==== Data records ====
-- ==== Sys2Proof/Machine/Reserved.lean ====
section
/-! DEFINITION. The reserved select codes 5, 6 and 7 (spec R92): refused, no state changes. -/

namespace Sys2Proof.Machine

/-- Select code 5 (R92). -/
def execReservedOp5 (_s : State) : Result := .refused .reservedSelect

/-- Select code 6 (R92). -/
def execReservedOp6 (_s : State) : Result := .refused .reservedSelect

/-- Select code 7 (R92). -/
def execReservedOp7 (_s : State) : Result := .refused .reservedSelect

end Sys2Proof.Machine
end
====
Work item => Determine how many lines of the data above hold the word "Machine". Output that number only.

Result of this task => 3